Problem requirements: Your result should be every line of the records below that contains the word "List".

Data to examine:

-- ==== Sys2Proof/Syntax.lean ====
section
/-! DEFINITION. The commands of the block: one constructor of `Instr` for each row of the spec's table of operations and
events, with its operands. The types before it are the shapes of the operands that are not plain numbers. -/

namespace Sys2Proof

/-- Width of a bus transfer (R11). -/
inductive AccSize where
  | byte | half | word
  deriving DecidableEq, Repr

/-- The registers of a timer that an immediate write reaches (R196). -/
inductive GptImm where
  | per | cmp0 | cmp1
  deriving DecidableEq, Repr

/-- An inbound link of the carafe ring (R371). -/
inductive RingDir where
  | east | west
  deriving DecidableEq, Repr

/-- A link of the carafe ring, inbound or outbound, in the order of RING.STAT.LINK (R371). -/
inductive RingLink where
  | eIn | wIn | eOut | wOut
  deriving DecidableEq, Repr

/-- Who sent a Gnorum request: an internal mailbox (R238) or an external port (R236). `eth` carries the requester's
IPv4 address and UDP port, to which the reply goes. -/
inductive Source where
  | mailbox (box : Fin 5)
  | hspi (p : Fin 2)
  | eth (p : Fin 2) (ip : Word) (port : BitVec 16)
  | can (p : Fin 4)
  | uart (p : Fin 2) (bcast : Bool)
  deriving DecidableEq, Repr

/-- A Gnorum request after framing: the header of R226, the parameter words and the session tag. -/
structure Req where
  src : Source
  opc : BitVec 8
  flg : BitVec 8
  seq : BitVec 16
  len : BitVec 16
  unit : BitVec 8
  sess : BitVec 8
  params : List Word
  tag : Option (BitVec 64)
  deriving DecidableEq, Repr

/-- What an Ethernet frame carries, as R414 tells the cases apart. -/
inductive EthKind where
  | arp (target : Word)
  | icmpEcho (dst : Word) (data : List Byte)
  | udp (dst src : Word) (sport dport : BitVec 16) (payload : List Byte)
  | otherIp (dst : Word) (payload : List Byte)
  | other
  deriving DecidableEq, Repr

/-- A received Ethernet frame: what the MAC and the IPv4 check found, and its content (R414). -/
structure EthFrame where
  badFcs : Bool
  badHeader : Bool
  options : Bool
  fragment : Bool
  kind : EthKind
  deriving DecidableEq, Repr

/-- A received CAN frame (R237, R415). -/
structure CanFrame where
  id : BitVec 29
  ide : Bool
  fd : Bool
  data : List Byte
  deriving DecidableEq, Repr

/-- Where an error of a protected word arises: in a memory, in the copy that a cache of a core holds, or in the pool word of an item of a
queue, 0 the oldest (R276, R296, R329). -/
inductive ErrorSite where
  | memory (a : Word)
  | item (q : Fin 32) (i : Nat)
  | dcache (core : Fin 4) (a : Word)
  | icache (core : Fin 4) (a : Word)
  deriving DecidableEq, Repr

/-- A received SENT message, with the checks of R417 made on it. -/
structure SentMsg where
  /-- tk since the falling edge of the message's calibration pulse -/
  calAgo : Nat
  crcOk : Bool
  calOver25 : Bool
  succDev : Bool
  data : Word
  deriving DecidableEq, Repr

/-- The published values of one tracker in a ring frame (R373). -/
structure TrkBlock where
  angle : BitVec 24
  sync : BitVec 3
  dir : Bool
  phv : Bool
  guarded : Bool
  rate : Word
  acc : BitVec 16
  deriving DecidableEq, Repr

/-- The slot of one member in a ring frame (R373). -/
structure RingSlot where
  dig : Word
  sts : Byte
  vote : Byte
  brw : Byte
  deriving DecidableEq, Repr

/-- A ring frame as it arrives (R373): `arrival` is the arrival of its SOF in the member's own TB, in 1/32 tk, and
`crcOk` says that no code or CRC error was found. -/
structure RingFrame where
  westbound : Bool
  orig : Fin 4
  turn : Bool
  dly : BitVec 12
  tbf : BitVec 56
  trk : List TrkBlock
  slots : List RingSlot
  crcOk : Bool
  arrival : Nat
  deriving DecidableEq, Repr

/-- Cause of a lockstep mismatch (R278, CPR.PAIRSTATp.CAUSE). -/
inductive MismatchCause where
  | mismatch | ecc | stack
  deriving DecidableEq, Repr

/-- Cause of a Kettle reset (KTL.STAT.LCAUSE). -/
inductive KettleCause where
  | heartbeat | command | trap
  deriving DecidableEq, Repr

/-- An occurrence offered to the log (R339, R341). -/
structure LogEvent where
  cls : BitVec 2
  src : BitVec 6
  code : BitVec 16
  arg0 : Word
  arg1 : Word
  deriving DecidableEq, Repr

/-- A request newly raised at an arbiter (R306): its master, its beats, whether it may be preempted (R308), the address of its first
beat, and whether it writes. -/
structure BusReq where
  mid : Fin 64
  beats : Nat
  preemptible : Bool
  addr : Word
  write : Bool
  deriving DecidableEq, Repr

Task result:
  params : List Word
  | icmpEcho (dst : Word) (data : List Byte)
  | udp (dst src : Word) (sport dport : BitVec 16) (payload : List Byte)
  | otherIp (dst : Word) (payload : List Byte)
  data : List Byte
  trk : List TrkBlock
  slots : List RingSlot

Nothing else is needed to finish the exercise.